Data records –
-- ==== Sys2Proof/Machine/Nave.lean ====
section
/-!
DEFINITION. The Nave's commands and its work at a Bell: flatten entries (06_memory_surfaces R214 to R216), bays and
the sentinel, and the video layer (07_nave R234 to R237, R245 to R248).
-/

namespace Sys2Proof.Machine

/-! ### Flatten entries -/

/-- FLATTEN_ENTRY_FREE: entries that no frozen commit set has named for two Bells. -/
def execFlattenEntryFree (s : State) : Host.Outcome State Fault Refusal :=
  .next { s with nave := { s.nave with flat := s.nave.flat.filter (fun e => s.bn < e.named + 2) } }

/-- Change an entry by its first granule. -/
def State.modFlat (s : State) (first : Nat) (f : FlatEnt → FlatEnt) : State :=
  { s with nave := { s.nave with flat := s.nave.flat.map (fun e => if e.first = first then f e else e) } }

/-- The source samples of a layer's settings, where its reference and header hold. -/
def State.cleanSrc (s : State) (lid : Nat) (t : Ten) (v : LayerCfg) (gen : Surface → Word) : Option (Nat → Nat → Px) :=
  match s.sourceOf lid t v gen (·.sel) with
  | .surf _ f base => some (s.surfSamples v f base)
  | _ => none

/-- The start of line `n` of a frame: the first pixel-clock edge at or after n x HT / 256 periods from the start of line 0,
which is an edge (R285; log entry 78). -/
def FrameSt.lineStart (f : FrameSt) (p : ChapRec) (n : Nat) : Time := f.tl0 + cdiv (cdiv (n * f.ht) 256 * 400) (max p.pixclk 1)

/-- The read point of band `k` of a shown frame of a Scan Chapel (R256). -/
def FrameSt.readPoint (f : FrameSt) (p : ChapRec) (k : Nat) : Time := max (f.tB - us 224) (f.lineStart p (32 * k) - us 250)

/-- The LID of a layer that a band of the frame shown reads from an entry, where one does. -/
def State.bandReader (_ : State) (vs : List LayerView) (p : ChapRec) (k first : Nat) : Option Nat :=
  let r := bandRows p.h k
  ((blocks p.w r.1 r.2).flatMap (fun b => fetchSet vs b.1 b.2.1 b.2.2.1 b.2.2.2)).find? (fun v => v.entry == some first)
    |>.map (·.lid)

/-- A band of the frame shown takes the content that an entry holds now: it is composed again, and who showed it is kept. -/
def State.bandAgain (s : State) (vs : List LayerView) (c : Chap) (p : ChapRec) (f : FrameSt) (k first lid : Nat) : State :=
  let r := bandRows p.h k
  let s1 := s.storeRows c p f.bell r.1 r.2 ((s.chap c).framePx (viewsOf vs c) p.depth f.bell)
  s1.modFlat first (fun e => { e with spec := e.spec.map (fun x =>
    if x.shown.isSome then x else
      { x with shown := some (f.bell, lid, (s.layer lid).holder.bind (fun t => at' f.seqs t)) }) })

/-- An in-place write of a layer's entry during the frame shown: a band of another Chapel that the formatter has not read
yet may be read from the entry after it (R216). Which ones are is a free value (log entry 100); an Array Chapel's bands were all
read before t_B. -/
def State.shownInPlace (s : State) (c0 : Chap) (first : Nat) : State :=
  forEach [2, 3] (fun c s =>
    match (s.chap c).frame, (s.chap c).rec' with
    | some f, some p =>
      if c = c0 || (s.chap c).state != .run then s
      else
        let vs := s.screenViews
        let (late, s1) := s.fresh 25
        forEach (List.range (bandCount p.h)) (fun k s =>
          match s.bandReader (viewsOf vs c) p k first with
          | some lid =>
            if nbit late.toNat k && s.now < f.readPoint p k then s.bandAgain s.screenViews c p f k first lid else s
          | none => s) s1
    | _, _ => s) s

/-- A layer whose speculative key has no entry gets one; where no new entry or space is free, the entry that the current
frame reads for the layer is written in place (R215). -/
def State.aheadLayer (s : State) (t : Ten) (seq : Word) (lid : Nat) (v : LayerCfg) : State :=
  let l := s.layer lid
  match s.flatKey t v genAhead, s.cleanSrc lid t v genAhead with
  | some k, some f =>
    if s.nave.flat.any (fun e => e.key = k || e.spec.elim false (fun p => p.key = k)) then s
    else match s.flatFit (flatGranules k.dw k.dh) with
    | some _ => s.flatNew k f
    | none =>
      match s.flatOf (l.frozen.bind (fun w => s.flatKey t w genNow)) with
      | none => s
      | some e =>
        if flatGranules k.dw k.dh ≤ e.count && e.spec.all (fun p => p.settled.isNone) then
          ((s.modFlat e.first (fun e => { e with
            spec := some { ten := t, chap := lidChap lid, z := lidZ lid, seq := seq, key := k } })).flatWrite e k.dw
            k.dh f).shownInPlace (lidChap lid) e.first
        else s
  | _, _ => s

/-- The flatten work of run-ahead on a tenant's commit, once the frame before it is shown (R204, R242): a layer that the last
freeze shed takes no part. -/
def State.runAhead (s : State) (t : Ten) (seq : Word) : State :=
  if !s.naveOn || s.bell.ann.isSome || s.clearing t then s else
  forEach (List.range 128) (fun lid s =>
    let l := s.layer lid
    if l.holder != some t || l.shed then s
    else match l.taken.bind id with
    | none => s
    | some v => s.aheadLayer t seq lid v) s

/-- At a Bell, run-ahead takes up the commits that an announcement has made wait. -/
def State.runAheadBell (s : State) : State :=
  forEach s.bound (fun t s =>
    match (s.ten t).commit with
    | some seq => s.runAhead t seq
    | none => s) s

/-- At a freeze, entries that a frozen commit set names are marked, and in-place writes are settled (R216): frozen unchanged,
the entry takes its new key; else its content is no longer read. -/
def State.flatFreeze (s : State) : State :=
  let keyOf := fun (lid : Nat) =>
    let l := s.layer lid
    match l.holder, l.frozen with
    | some t, some v => if s.clearing t then none else s.flatKey t v genNow
    | _, _ => none
  let keys := (List.range 128).filterMap keyOf
  forEach s.nave.flat (fun e s =>
    match e.spec with
    | none => if keys.contains e.key then s.modFlat e.first (fun e => { e with named := s.bn + 1 }) else s
    | some p =>
      let lid := lidOf p.chap p.z
      if (s.layer lid).holder = some p.ten && keyOf lid = some p.key then
        s.modFlat e.first (fun e => { e with key := p.key, spec := some { p with settled := some 2 }, named := s.bn + 1 })
      else s.modFlat e.first (fun e => { e with valid := false, spec := some { p with settled := some 1 }, named := s.bn + 1 })) s

/-- FLATTEN_REVOKED of a settled entry whose content a frame showed. -/
def State.flatPost (s : State) (e : FlatEnt) (p : FlatSpec) (why : Nat) : State :=
  match p.shown with
  | none => s
  | some (bell, lid, q) =>
    s.post p.ten 0x0061 0x2F (some p.seq) [p.seq, q.getD 0,
      mkWord [(lid, 8, 7), ((s.nave.flat.findIdx (fun x => x.first = e.first)), 0, 8)], mkWord [(bell, 16, 16), (why, 0, 2)]]

/-- A cancelled entry is flattened again from the frozen state of its layer; freed where that has no such content. -/
def State.reflatten (s : State) (e : FlatEnt) (p : FlatSpec) : State :=
  let lid := lidOf p.chap p.z
  let l := s.layer lid
  let drop : State := { s with nave := { s.nave with flat := s.nave.flat.filter (fun x => x.first != e.first) } }
  if l.holder != some p.ten || (s.ten p.ten).resetAt.any (fun b => b ≤ s.bn) then drop
  else match l.frozen.bind (fun v => s.flatKey p.ten v genNow), l.frozen.bind (fun v => s.cleanSrc lid p.ten v genNow) with
  | some k, some f =>
    if e.count < flatGranules k.dw k.dh || s.nave.flat.any (fun x => x.first != e.first && x.key = k) then drop
    else (s.modFlat e.first (fun x => { x with key := k, valid := true, spec := none })).flatWrite e k.dw k.dh f
  | _, _ => drop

Your instructions – Give the records back in full, word for word.

Solved problem –
-- ==== Sys2Proof/Machine/Nave.lean ====
section
/-!
DEFINITION. The Nave's commands and its work at a Bell: flatten entries (06_memory_surfaces R214 to R216), bays and
the sentinel, and the video layer (07_nave R234 to R237, R245 to R248).
-/

namespace Sys2Proof.Machine

/-! ### Flatten entries -/

/-- FLATTEN_ENTRY_FREE: entries that no frozen commit set has named for two Bells. -/
def execFlattenEntryFree (s : State) : Host.Outcome State Fault Refusal :=
  .next { s with nave := { s.nave with flat := s.nave.flat.filter (fun e => s.bn < e.named + 2) } }

/-- Change an entry by its first granule. -/
def State.modFlat (s : State) (first : Nat) (f : FlatEnt → FlatEnt) : State :=
  { s with nave := { s.nave with flat := s.nave.flat.map (fun e => if e.first = first then f e else e) } }

/-- The source samples of a layer's settings, where its reference and header hold. -/
def State.cleanSrc (s : State) (lid : Nat) (t : Ten) (v : LayerCfg) (gen : Surface → Word) : Option (Nat → Nat → Px) :=
  match s.sourceOf lid t v gen (·.sel) with
  | .surf _ f base => some (s.surfSamples v f base)
  | _ => none

/-- The start of line `n` of a frame: the first pixel-clock edge at or after n x HT / 256 periods from the start of line 0,
which is an edge (R285; log entry 78). -/
def FrameSt.lineStart (f : FrameSt) (p : ChapRec) (n : Nat) : Time := f.tl0 + cdiv (cdiv (n * f.ht) 256 * 400) (max p.pixclk 1)

/-- The read point of band `k` of a shown frame of a Scan Chapel (R256). -/
def FrameSt.readPoint (f : FrameSt) (p : ChapRec) (k : Nat) : Time := max (f.tB - us 224) (f.lineStart p (32 * k) - us 250)

/-- The LID of a layer that a band of the frame shown reads from an entry, where one does. -/
def State.bandReader (_ : State) (vs : List LayerView) (p : ChapRec) (k first : Nat) : Option Nat :=
  let r := bandRows p.h k
  ((blocks p.w r.1 r.2).flatMap (fun b => fetchSet vs b.1 b.2.1 b.2.2.1 b.2.2.2)).find? (fun v => v.entry == some first)
    |>.map (·.lid)

/-- A band of the frame shown takes the content that an entry holds now: it is composed again, and who showed it is kept. -/
def State.bandAgain (s : State) (vs : List LayerView) (c : Chap) (p : ChapRec) (f : FrameSt) (k first lid : Nat) : State :=
  let r := bandRows p.h k
  let s1 := s.storeRows c p f.bell r.1 r.2 ((s.chap c).framePx (viewsOf vs c) p.depth f.bell)
  s1.modFlat first (fun e => { e with spec := e.spec.map (fun x =>
    if x.shown.isSome then x else
      { x with shown := some (f.bell, lid, (s.layer lid).holder.bind (fun t => at' f.seqs t)) }) })

/-- An in-place write of a layer's entry during the frame shown: a band of another Chapel that the formatter has not read
yet may be read from the entry after it (R216). Which ones are is a free value (log entry 100); an Array Chapel's bands were all
read before t_B. -/
def State.shownInPlace (s : State) (c0 : Chap) (first : Nat) : State :=
  forEach [2, 3] (fun c s =>
    match (s.chap c).frame, (s.chap c).rec' with
    | some f, some p =>
      if c = c0 || (s.chap c).state != .run then s
      else
        let vs := s.screenViews
        let (late, s1) := s.fresh 25
        forEach (List.range (bandCount p.h)) (fun k s =>
          match s.bandReader (viewsOf vs c) p k first with
          | some lid =>
            if nbit late.toNat k && s.now < f.readPoint p k then s.bandAgain s.screenViews c p f k first lid else s
          | none => s) s1
    | _, _ => s) s

/-- A layer whose speculative key has no entry gets one; where no new entry or space is free, the entry that the current
frame reads for the layer is written in place (R215). -/
def State.aheadLayer (s : State) (t : Ten) (seq : Word) (lid : Nat) (v : LayerCfg) : State :=
  let l := s.layer lid
  match s.flatKey t v genAhead, s.cleanSrc lid t v genAhead with
  | some k, some f =>
    if s.nave.flat.any (fun e => e.key = k || e.spec.elim false (fun p => p.key = k)) then s
    else match s.flatFit (flatGranules k.dw k.dh) with
    | some _ => s.flatNew k f
    | none =>
      match s.flatOf (l.frozen.bind (fun w => s.flatKey t w genNow)) with
      | none => s
      | some e =>
        if flatGranules k.dw k.dh ≤ e.count && e.spec.all (fun p => p.settled.isNone) then
          ((s.modFlat e.first (fun e => { e with
            spec := some { ten := t, chap := lidChap lid, z := lidZ lid, seq := seq, key := k } })).flatWrite e k.dw
            k.dh f).shownInPlace (lidChap lid) e.first
        else s
  | _, _ => s

/-- The flatten work of run-ahead on a tenant's commit, once the frame before it is shown (R204, R242): a layer that the last
freeze shed takes no part. -/
def State.runAhead (s : State) (t : Ten) (seq : Word) : State :=
  if !s.naveOn || s.bell.ann.isSome || s.clearing t then s else
  forEach (List.range 128) (fun lid s =>
    let l := s.layer lid
    if l.holder != some t || l.shed then s
    else match l.taken.bind id with
    | none => s
    | some v => s.aheadLayer t seq lid v) s

/-- At a Bell, run-ahead takes up the commits that an announcement has made wait. -/
def State.runAheadBell (s : State) : State :=
  forEach s.bound (fun t s =>
    match (s.ten t).commit with
    | some seq => s.runAhead t seq
    | none => s) s

/-- At a freeze, entries that a frozen commit set names are marked, and in-place writes are settled (R216): frozen unchanged,
the entry takes its new key; else its content is no longer read. -/
def State.flatFreeze (s : State) : State :=
  let keyOf := fun (lid : Nat) =>
    let l := s.layer lid
    match l.holder, l.frozen with
    | some t, some v => if s.clearing t then none else s.flatKey t v genNow
    | _, _ => none
  let keys := (List.range 128).filterMap keyOf
  forEach s.nave.flat (fun e s =>
    match e.spec with
    | none => if keys.contains e.key then s.modFlat e.first (fun e => { e with named := s.bn + 1 }) else s
    | some p =>
      let lid := lidOf p.chap p.z
      if (s.layer lid).holder = some p.ten && keyOf lid = some p.key then
        s.modFlat e.first (fun e => { e with key := p.key, spec := some { p with settled := some 2 }, named := s.bn + 1 })
      else s.modFlat e.first (fun e => { e with valid := false, spec := some { p with settled := some 1 }, named := s.bn + 1 })) s

/-- FLATTEN_REVOKED of a settled entry whose content a frame showed. -/
def State.flatPost (s : State) (e : FlatEnt) (p : FlatSpec) (why : Nat) : State :=
  match p.shown with
  | none => s
  | some (bell, lid, q) =>
    s.post p.ten 0x0061 0x2F (some p.seq) [p.seq, q.getD 0,
      mkWord [(lid, 8, 7), ((s.nave.flat.findIdx (fun x => x.first = e.first)), 0, 8)], mkWord [(bell, 16, 16), (why, 0, 2)]]

/-- A cancelled entry is flattened again from the frozen state of its layer; freed where that has no such content. -/
def State.reflatten (s : State) (e : FlatEnt) (p : FlatSpec) : State :=
  let lid := lidOf p.chap p.z
  let l := s.layer lid
  let drop : State := { s with nave := { s.nave with flat := s.nave.flat.filter (fun x => x.first != e.first) } }
  if l.holder != some p.ten || (s.ten p.ten).resetAt.any (fun b => b ≤ s.bn) then drop
  else match l.frozen.bind (fun v => s.flatKey p.ten v genNow), l.frozen.bind (fun v => s.cleanSrc lid p.ten v genNow) with
  | some k, some f =>
    if e.count < flatGranules k.dw k.dh || s.nave.flat.any (fun x => x.first != e.first && x.key = k) then drop
    else (s.modFlat e.first (fun x => { x with key := k, valid := true, spec := none })).flatWrite e k.dw k.dh f
  | _, _ => drop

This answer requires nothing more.